-- ==== Sys2Proof/Machine/State.lean ====
section
/-! DEFINITION. The values on the codec's ports and on the results of its units (log 1), the host's own data, the
errors, and the state after reset. -/

namespace Sys2Proof.Machine

/-- The five errors of the encoder (R85 to R90). -/
inductive EncError where
  | invalidRelayNumber
  | missingRelaySelector
  | illegalOpcode
  | invalidCardOffset
  | addressOverflow
  deriving DecidableEq, Repr

/-- The three errors of the validator (R85, R91). -/
inductive ValError where
  | unexpectedOpcode
  | addressMismatch
  | checksumMismatch
  deriving DecidableEq, Repr

/-- An error as a unit raises it, with its payload (R85, R97). -/
inductive Raised where
  | encoder (e : EncError)
  | validator (e : ValError) (got expected : Byte)
  deriving DecidableEq, Repr

/-- Reasons a step stops the machine. There are none (log 19): every error of R85 is a status on the outputs
of its own transaction, so it is a next state (R97). Safe: nothing can be proved of a fault that no step has. -/
inductive Fault where
  deriving DecidableEq, Repr

/-- Reasons a step answers no next state. -/
inductive Refusal where
  /-- Raised by `exec` for an instruction without a meaning; no arm raises it. Safe. -/
  | notModelled (mnemonic : String)
  /-- Raised by the step for a word of `nbytes` bytes, which no unit's input can carry: it "cannot be presented"
  (R25, log 9). Safe: nothing is claimed of it. -/
  | unpresentableWord (nbytes : Nat)
  deriving DecidableEq, Repr

/-- The output ports of the encoder (R12). -/
structure EncOut where
  status     : BitVec 3
  frameValid : Bool
  frame      : Frame
  deriving DecidableEq, Repr

/-- The inputs and outputs of the core FRAME.RAW (R13). -/
structure CoreWires where
  opcode    : Byte
  address   : Byte
  relayMask : Byte
  frame     : Frame
  canonical : Bool
  deriving DecidableEq, Repr

/-- The input ports of the validator (R15). -/
structure ValIn where
  sent : Frame
  resp : Frame
  deriving DecidableEq, Repr

/-- The output ports of the validator (R15). -/
structure ValOut where
  opOk     : Bool
  addrOk   : Bool
  csumOk   : Bool
  status   : BitVec 2
  got      : Byte
  expected : Byte
  deriving DecidableEq, Repr

/-- The input and the outputs of OPDEC (R50). -/
structure OpdecWires where
  opcode : Byte
  legal  : Bool
  isInit : Bool
  deriving DecidableEq, Repr

/-- The input and the outputs of MASKGEN (R51). -/
structure MaskgenWires where
  sel  : List Byte
  mask : Byte
  bad  : Bool
  deriving DecidableEq, Repr

/-- What ADDRGEN returns: an address or a fault (R52). -/
inductive AddrResult where
  | address (a : Byte)
  | raised (e : EncError)
  deriving DecidableEq, Repr

/-- The inputs and the result of ADDRGEN (R52). -/
structure AddrgenWires where
  baseAddress   : Byte
  offsetPresent : Bool
  cardOffset    : Byte
  isInit        : Bool
  result        : AddrResult
  deriving DecidableEq, Repr

/-- The inputs and the result of XORSUM (R53). -/
structure XorsumWires where
  a   : Byte
  b   : Byte
  c   : Byte
  sum : Byte
  deriving DecidableEq, Repr

/-- The model of the host, outside the block: no unit drives it and it is no port (R3, R19). -/
structure HostSide where
  /-- The model's own (log 2): what the host does next, in order (R14). -/
  pending : List Request
  /-- The command frame the host sent and keeps until its response arrives, to present it on `sent` with that
  response (R10's table, R19, R108; log 21). -/
  held : Frame
  deriving DecidableEq, Repr

/-- The host, and the wires of the codec, each as last seen. -/
structure State where
  /-- The host's own data. -/
  host    : HostSide
  /-- Encoder input ports (R11). -/
  encIn   : EncPorts
  /-- Encoder output ports (R12). -/
  encOut  : EncOut
  /-- The core FRAME.RAW (R13). -/
  core    : CoreWires
  /-- Validator input ports (R15). -/
  valIn   : ValIn
  /-- Validator output ports (R15). -/
  valOut  : ValOut
  /-- OPDEC (R50). -/
  opdec   : OpdecWires
  /-- MASKGEN (R51). -/
  maskgen : MaskgenWires
  /-- ADDRGEN (R52). -/
  addrgen : AddrgenWires
  /-- XORSUM (R53). -/
  xorsum  : XorsumWires
  deriving DecidableEq, Repr

/-- After reset (R105; 10_state.md section 10): the host has presented nothing and holds a frame of
zeros, and undriven inputs hold zero (DESIGN CHOICE, log 4); each output holds what its rule gives for those inputs. The frame bytes, which
`frameValid = false` leaves without meaning, hold zero (DESIGN CHOICE, log 4). -/
def State.reset : State :=
  { host    := ⟨[], ⟨0#8, 0#8, 0#8, 0#8⟩⟩
    encIn   := ⟨0#8, ⟨0#8, false, 0#8, false, []⟩⟩
    encOut  := ⟨3#3, false, ⟨0#8, 0#8, 0#8, 0#8⟩⟩
    core    := ⟨0#8, 0#8, 0#8, ⟨0#8, 0#8, 0#8, 0#8⟩, false⟩
    valIn   := ⟨⟨0#8, 0#8, 0#8, 0#8⟩, ⟨0#8, 0#8, 0#8, 0#8⟩⟩
    valOut  := ⟨false, true, true, 1#2, 0x00#8, 0xFF#8⟩
    opdec   := ⟨0#8, false, false⟩
    maskgen := ⟨[], 0#8, false⟩
    addrgen := ⟨0#8, false, 0#8, false, .address 0#8⟩
    xorsum  := ⟨0#8, 0#8, 0#8, 0#8⟩ }

end Sys2Proof.Machine
end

WORK TO BE COMPLETED ▸
Reproduce verbatim only the segment of the listing bounded by the line containing "of OPDEC (R50). -/" and the line containing "of ADDRGEN (R52). -/", with both boundary lines included.

TASK OUTPUT ▸
/-- The input and the outputs of OPDEC (R50). -/
structure OpdecWires where
  opcode : Byte
  legal  : Bool
  isInit : Bool
  deriving DecidableEq, Repr

/-- The input and the outputs of MASKGEN (R51). -/
structure MaskgenWires where
  sel  : List Byte
  mask : Byte
  bad  : Bool
  deriving DecidableEq, Repr

/-- What ADDRGEN returns: an address or a fault (R52). -/
inductive AddrResult where
  | address (a : Byte)
  | raised (e : EncError)
  deriving DecidableEq, Repr

/-- The inputs and the result of ADDRGEN (R52). -/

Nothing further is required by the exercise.